Hyphens inside the environment name are fine, since the first 64 characters are fixed-width hex. This
is the only customer identity on per-route Envoy metrics (§20.2), and it is coupled to Envoy
Gateway's cluster-name format — re-verify the parse on every EG upgrade.
flowchart LR
classDef built fill:#3434DC22,stroke:#3434DC,color:#5B5EE8;
classDef third fill:transparent,stroke:#808080,color:#808080;
L["starform.io/* · stamped on every resource<br/><br/>managed-by=shuttle · Informer filter / GC<br/>project-id · environment · service-id (the tenant key)<br/>workspace-id · billing boundary (not in the key)<br/>service-name · cluster-id · tier · var-group-id"]:::built
R["read by<br/><br/>Fluent Bit → log enrichment<br/>vmagent + KSM → metric attribution<br/>NetworkPolicy → environment isolation<br/>Stardeck → dashboard display<br/>billing cron → workspace aggregation"]:::third
L --> R
Everywhere other than the Envoy route name, identity travels as starform.io/* labels that Shuttle
stamps on every resource it creates. The tenant key is project-id + environment + service-id;
workspace-id rides along as the billing boundary, not part of the key. managed-by=shuttle is the
primary Informer filter and garbage-collection key.

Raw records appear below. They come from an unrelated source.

theorem add_ofNat_add (a : Addr) (i j : Nat) : a + BitVec.ofNat 32 (i + j) =
  a + BitVec.ofNat 32 i + BitVec.ofNat 32 j := by
  rw [BitVec.add_assoc, BitVec.ofNat_add]

theorem add_ofNat_zero (a : Addr) : a + BitVec.ofNat 32 0 = a := by simp

/-! ## Byte accesses are single bytes (R170, R171) -/

theorem busRead_byte (a : Addr) (s : State) : busRead .byte a s = ((byteRead a s).1.setWidth 32, (byteRead a s).2) := by
  simp only [busRead, nativeReg, readBytes, Width.step, appendByte_zero]

theorem busWrite_byte (a : Addr) (d : Long) (s : State) : busWrite .byte a d s = byteWrite a (d.setWidth 8) s := by
  simp only [busWrite, nativeReg, bytesOf, writeBytes, List.isEmpty_nil, Bool.not_true, Bool.and_false,
    Bool.false_eq_true,
    if_false]
  congr 1

/-! ## Reads without side effect (R96) -/

/-- A byte outside the window and the device window is read without changing anything. -/
theorem byteRead_plain {s : State} {a : Addr} (h : plainAddr s.cfg a) : byteRead a s = (plainByte s a, s) := by
  rw [byteRead_outside h.1]
  unfold plainByte regionOf
  by_cases h0 : bankOf s.cfg a = 0
  · simp [h0, regionRead]
  by_cases h1 : bankOf s.cfg a = 1
  · simp [h1, regionRead]
  by_cases he : bankOf s.cfg a = 0xE
  · simp [he, regionRead]
  · have h2 := h.2
    simp only [h0, h1, h2, he, if_false, regionRead]

theorem readBytes_plain {n : Nat} {a : Addr} {s : State} (h : ∀ i, i < n → plainAddr s.cfg (a + BitVec.ofNat 32 i))
    (acc : Long) : readBytes n a acc s = ((plainBytes s a n).foldl appendByte acc, s) := by
  induction n generalizing a acc with
  | zero => rfl
  | succ n ih =>
    have h0 : plainAddr s.cfg a := by simpa using h 0 (Nat.succ_pos n)
    have hb : plainBytes s a (n + 1) = plainByte s a :: plainBytes s (a + 1) n := by
      simp only [plainBytes, List.range_succ_eq_map, List.map_cons, List.map_map, add_ofNat_zero]
      congr 1
      apply List.map_congr_left
      intro i _
      simp only [Function.comp_apply, Nat.succ_eq_add_one, add_ofNat_succ]
    rw [readBytes, byteRead_plain h0, ih fun i hi => by rw [← add_ofNat_succ]; exact h (i + 1) (by omega), hb]
    rfl

/-- A read whose bytes are plain answers them composed, and changes nothing (R170, R172, R174). -/
theorem busRead_plain {w : Width} {a : Addr} {s : State}
    (h : ∀ i, i < w.step → plainAddr s.cfg (a + BitVec.ofNat 32 i)) :
    busRead w a s = (longOfBytes (plainBytes s a w.step), s) := by
  have h0 : plainAddr s.cfg a := by simpa using h 0 (Width.step_pos w)
  rw [busRead_outside h0.1, readBytes_plain h]
  rfl

/-! ## What a byte write outside the window stores (R73 to R79) -/

theorem byteWrite_storeFrame {a : Addr} {s : State} (h : inWindow s.cfg a = false) (v : Byte) :
    storeFrame s (byteWrite a v s) := by
  rw [byteWrite_outside h]
  exact regionWrite_storeFrame _ _ _ s

theorem byteWrite_wram {a : Addr} {s : State} (h : inWindow s.cfg a = false) (wf : s.mem.wram.wf = true) (v : Byte)
    (j : Nat) :
    (storesWram s.cfg a j → (byteWrite a v s).mem.wram.read j = v) ∧
    (¬ storesWram s.cfg a j → (byteWrite a v s).mem.wram.read j = s.mem.wram.read j) := by
  rw [byteWrite_outside h]
  unfold regionOf
  by_cases h1 : bankOf s.cfg a = 1
  · simp only [h1, regionWrite, wramWrite]
    by_cases ho : offOf a < s.cfg.wramSize
    · simp only [show (1 : BitVec 4) ≠ 0 by decide, if_false, if_true, ho, State.withMem_mem, Memory.read_write wf]
      refine ⟨fun hs => if_pos hs.2.2.1, fun hs => if_neg fun e => hs ⟨h, h1, e, e ▸ ho⟩⟩
    · simp only [show (1 : BitVec 4) ≠ 0 by decide, if_false, if_true, ho]
      exact ⟨fun hs => absurd (hs.2.2.1 ▸ hs.2.2.2) ho, fun _ => trivial⟩
  · refine ⟨fun hs => absurd hs.2.1 h1, fun _ => ?_⟩
    by_cases h0 : bankOf s.cfg a = 0
    · simp [h0, regionWrite]
    by_cases h2 : bankOf s.cfg a = 2
    · simp only [h2, regionWrite, devWindowWrite]
      simp only [show (2 : BitVec 4) ≠ 0 by decide, show (2 : BitVec 4) ≠ 1 by decide, if_false, if_true]
      split <;> rfl
    by_cases he : bankOf s.cfg a = 0xE
    · simp only [he, regionWrite, vramWrite]
      simp only [show (0xE : BitVec 4) ≠ 0 by decide, show (0xE : BitVec 4) ≠ 1 by decide,
        show (0xE : BitVec 4) ≠ 2 by decide, if_false, if_true]
      split <;> rfl
    · simp only [h0, h1, h2, he, if_false, regionWrite]

theorem byteWrite_vram {a : Addr} {s : State} (h : inWindow s.cfg a = false) (wf : s.mem.vram.wf = true) (v : Byte)
    (j : Nat) :
    (storesVram s.cfg a j → (byteWrite a v s).mem.vram.read j = v) ∧
    (¬ storesVram s.cfg a j → (byteWrite a v s).mem.vram.read j = s.mem.vram.read j) := by
  rw [byteWrite_outside h]
  unfold regionOf
  by_cases he : bankOf s.cfg a = 0xE
  · have hv : vramIndex (offOf a) s = offOf a &&& s.cfg.vramWinMask := rfl
    simp only [he, regionWrite, vramWrite, hv]
    simp only [show (0xE : BitVec 4) ≠ 0 by decide, show (0xE : BitVec 4) ≠ 1 by decide,
      show (0xE : BitVec 4) ≠ 2 by decide, if_false, if_true]
    by_cases ho : offOf a &&& s.cfg.vramWinMask < s.cfg.vramSize
    · simp only [if_true, ho, State.withMem_mem, Memory.read_write wf]
      refine ⟨fun hs => if_pos hs.2.2.1, fun hs => if_neg fun e => hs ⟨h, he, e, e ▸ ho⟩⟩
    · simp only [if_false, ho]
      exact ⟨fun hs => absurd (hs.2.2.1 ▸ hs.2.2.2) ho, fun _ => trivial⟩
  · refine ⟨fun hs => absurd hs.2.1 he, fun _ => ?_⟩
    by_cases h0 : bankOf s.cfg a = 0
    · simp [h0, regionWrite]
    by_cases h1 : bankOf s.cfg a = 1
    · simp only [h1, regionWrite, wramWrite]
      simp only [show (1 : BitVec 4) ≠ 0 by decide, if_false, if_true]
      split <;> rfl
    by_cases h2 : bankOf s.cfg a = 2
    · simp only [h2, regionWrite, devWindowWrite]
      simp only [show (2 : BitVec 4) ≠ 0 by decide, show (2 : BitVec 4) ≠ 1 by decide, if_false, if_true]
      split <;> rfl
    · simp only [h0, h1, h2, he, if_false, regionWrite]

/-! ## What a composed write outside the window stores -/

/-- The bytes of a composed write are at distinct offsets (R70). -/
theorem offOf_add_inj {a : Addr} {i j : Nat} (hi : i < 2 ^ 24) (hj : j < 2 ^ 24)
    (h : offOf (a + BitVec.ofNat 32 i) = offOf (a + BitVec.ofNat 32 j)) : i = j := by
  simp only [offOf, BitVec.toNat_add, BitVec.toNat_ofNat] at h
  omega

theorem writeBytes_wf {a : Addr} {vs : List Byte} {s : State} (h : memOk s.cfg s.mem = true) :
    memOk (writeBytes a vs s).cfg (writeBytes a vs s).mem = true := (writeBytes_keeps a vs s).mem h

theorem writeBytes_wram {a : Addr} {vs : List Byte} {s : State} (h : outsideWindow s.cfg a vs.length)
    (ok : memOk s.cfg s.mem = true) (hn : vs.length ≤ 2 ^ 24) (j : Nat) :
    (∀ k (hk : k < vs.length), storesWram s.cfg (a + BitVec.ofNat 32 k) j →
      (writeBytes a vs s).mem.wram.read j = vs[k]) ∧
    ((∀ k, k < vs.length → ¬ storesWram s.cfg (a + BitVec.ofNat 32 k) j) →
      (writeBytes a vs s).mem.wram.read j = s.mem.wram.read j) := by
  induction vs generalizing a s with
  | nil => exact ⟨fun k hk => absurd hk (Nat.not_lt_zero k), fun _ => rfl⟩
  | cons v vs ih =>
    have hc := (byteWrite_storeFrame h.head v).cfg
    have hw := byteWrite_wram h.head (memOk.wram_wf ok) v j
    have hk := (byteWrite_keeps a v s).mem ok
    simp only [List.length_cons] at hn
    have ih := ih (a := a + 1) (s := byteWrite a v s) (by rw [hc]; exact h.tail) hk (by omega)
    rw [hc] at ih
    rw [writeBytes_cons h.head]
    refine ⟨fun k hkl hs => ?_, fun hs => ?_⟩
    · cases k with
      | zero =>
        rw [add_ofNat_zero] at hs
        rw [ih.2, hw.1 hs]
        · rfl
        · intro k hk' hs'
          rw [← add_ofNat_succ] at hs'
          rw [← add_ofNat_zero a] at hs
          have := offOf_add_inj (a := a) (i := 0) (j := k + 1) (by omega) (by omega) (hs.2.2.1.trans hs'.2.2.1.symm)
          omega
      | succ k =>
        rw [add_ofNat_succ] at hs
        exact ih.1 k (by simpa using hkl) hs
    · rw [ih.2 fun k hk' hs' => hs (k + 1) (by simpa using hk') (by rw [add_ofNat_succ]; exact hs')]
      exact hw.2 (by simpa using hs 0 (by simp))

theorem writeBytes_vram_frame {a : Addr} {vs : List Byte} {s : State} (h : outsideWindow s.cfg a vs.length)
    (ok : memOk s.cfg s.mem = true) {j : Nat}
    (hs : ∀ k, k < vs.length → ¬ storesVram s.cfg (a + BitVec.ofNat 32 k) j) :
    (writeBytes a vs s).mem.vram.read j = s.mem.vram.read j := by
  induction vs generalizing a s with
  | nil => rfl
  | cons v vs ih =>
    have hc := (byteWrite_storeFrame h.head v).cfg
    rw [writeBytes_cons h.head, ih (by rw [hc]; exact h.tail) ((byteWrite_keeps a v s).mem ok)]
    · exact (byteWrite_vram h.head (memOk.vram_wf ok) v j).2 (by simpa using hs 0 (by simp))
    · intro k hk
      rw [hc, ← add_ofNat_succ]
      exact hs (k + 1) (by simpa using hk)

/-- The last byte of a composed write that names a video-RAM index is the one stored there (offsets are masked). -/
theorem writeBytes_vram {a : Addr} {vs : List Byte} {s : State} (h : outsideWindow s.cfg a vs.length)
    (ok : memOk s.cfg s.mem = true) {j k : Nat} (hk : k < vs.length)
    (hs : storesVram s.cfg (a + BitVec.ofNat 32 k) j)
    (hl : ∀ i, k < i → i < vs.length → ¬ storesVram s.cfg (a + BitVec.ofNat 32 i) j) :
    (writeBytes a vs s).mem.vram.read j = vs[k] := by
  induction vs generalizing a s k with
  | nil => exact absurd hk (Nat.not_lt_zero k)
  | cons v vs ih =>
    have hc := (byteWrite_storeFrame h.head v).cfg
    have ok' := (byteWrite_keeps a v s).mem ok
    have ht : outsideWindow (byteWrite a v s).cfg (a + 1) vs.length := by rw [hc]; exact h.tail
    rw [writeBytes_cons h.head]
    cases k with
    | zero =>
      rw [add_ofNat_zero] at hs
      rw [writeBytes_vram_frame ht ok' fun i hi => by
        rw [hc, ← add_ofNat_succ]; exact hl (i + 1) (Nat.succ_pos i) (by simpa using hi)]
      exact (byteWrite_vram h.head (memOk.vram_wf ok) v j).1 hs
    | succ k =>
      rw [add_ofNat_succ] at hs
      exact ih ht ok' (by simpa using hk) (by rw [hc]; exact hs) fun i hi hi' => by
        rw [hc, ← add_ofNat_succ]; exact hl (i + 1) (by omega) (by simpa using hi')

/-! ## Ranges of working RAM (R75, R76) -/

theorem inWram.sub {c : Cfg} {a : Addr} {n i k : Nat} (h : inWram c a n) (hi : i + k ≤ n) :
    inWram c (a + BitVec.ofNat 32 i) k := by
  obtain ⟨h1, h2, h3⟩ := h
  have e (x : Nat) : a + BitVec.ofNat 32 i + BitVec.ofNat 32 x =
    a + BitVec.ofNat 32 (i + x) := (add_ofNat_add a i x).symm
  rcases Nat.eq_zero_or_pos k with rfl | hk
  · rcases Nat.lt_or_ge i n with hlt | hge
    · exact ⟨by rw [(h3 i hlt).2]; omega, fun _ h => absurd h (Nat.not_lt_zero _), fun _ h => absurd h
      (Nat.not_lt_zero _)⟩
    · refine ⟨?_, fun _ h => absurd h (Nat.not_lt_zero _), fun _ h => absurd h (Nat.not_lt_zero _)⟩
      have : i = n := by omega
      subst this
      have : offOf (a + BitVec.ofNat 32 i) ≤ offOf a + i := by
        simp only [offOf, BitVec.toNat_add, BitVec.toNat_ofNat]
        omega
      omega
  · have h0 := (h3 i (by omega)).2
    refine ⟨by rw [h0]; omega, fun x hx => ?_, fun x hx => ?_⟩
    · rw [e]; exact h2 _ (by omega)
    · rw [e, h0]
      exact ⟨(h3 _ (by omega)).1, by rw [(h3 _ (by omega)).2]; omega⟩

theorem inWram.head {c : Cfg} {a : Addr} {n : Nat} (h : inWram c a (n + 1)) : bankOf c a = 1 ∧
  offOf a < c.wramSize := by
  have := h.2.2 0 (Nat.succ_pos n)
  rw [add_ofNat_zero] at this
  exact ⟨this.1, by have := h.1; omega⟩

theorem byteWrite_inWram {a : Addr} {n : Nat} {s : State} (h : inWram s.cfg a (n + 1)) (v : Byte) :
    byteWrite a v s = s.withMem { s.mem with wram := s.mem.wram.write (offOf a) v } := by
  rw [byteWrite_outside h.2.1.head]
  simp [h.head.1, regionOf, regionWrite, wramWrite, h.head.2]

Each consumer reads only what it needs: Fluent
Bit enriches logs, vmagent and kube-state-metrics attribute metrics, NetworkPolicies enforce
environment isolation, Stardeck renders the dashboard, and the billing cron aggregates by workspace.
On a resource, that's a plain metadata.labels block:
# Shuttle stamps these on every resource it creates — Deployment, Service, ConfigMap, Secret…
metadata:
labels:
starform.io/managed-by: shuttle
starform.io/workspace-id: ws-acme
starform.io/project-id: 1f2e3d4c5b6a79880011223344556677
starform.io/environment: production
starform.io/service-id: 0a9b8c7d6e5f40312233445566778899
starform.io/service-name: web
starform.io/cluster-id: nyc1-prod-01
starform.io/tier: mininova
# starform.io/var-group-id: vg-… (on Secrets only)
Shuttle's role — ships no telemetry¶
Shuttle ships no telemetry, and contains zero shipping code. Its entire observability
responsibility is the identity above: stamp the starform.io/* label set
(§24) on every resource, and encode the HTTPRoute name
(§20.2). Everything else — collection,
enrichment, batching, and transport — is done autonomously by Fluent Bit (logs), the Vector
aggregator, vmagent (customer metrics), and Grafana Alloy (platform metrics). "Autonomous"
describes Shuttle's responsibility, not the difficulty of the transport layer (which earlier PRD
versions understated — see Transport).
How to build it
Provision the seven customer-cluster components at bootstrap via Helm (order in chapter 8). The control plane is a normal deployment of Starbase + Stardeck in one region; the telemetry stores are per-region DO VM droplets (ClickHouse + VictoriaMetrics, separate droplets) provisioned out-of-band via Terraform/cloud-init — not in Kubernetes. A single customer VictoriaMetrics holds the metrics; platform self-monitoring lives in Grafana Cloud (external).
Gotchas & what lives elsewhere
- metrics-server is not bundled on DOKS. Install it explicitly, or HPA and
kubectl topsilently do nothing. - The cluster runs no telemetry stores. ClickHouse, VictoriaMetrics, and the Vector aggregator are per-region VM droplets (chapter 8), not in Kubernetes — a cluster can be rebuilt without touching telemetry data.
PRD reference & inlined contracts
Owned by §2 (topology), §4.1–4.2 (component inventory), §20.1 (namespace =
proj-<project_slug>), §20.2 (HTTPRoute name + parse),
§24.1 (labels & tenant key). The namespace rule,
route-name parse, and label set are restated above so this guide stands alone — if they ever
diverge, the PRD pages win. Canonical map: Canonical Sources.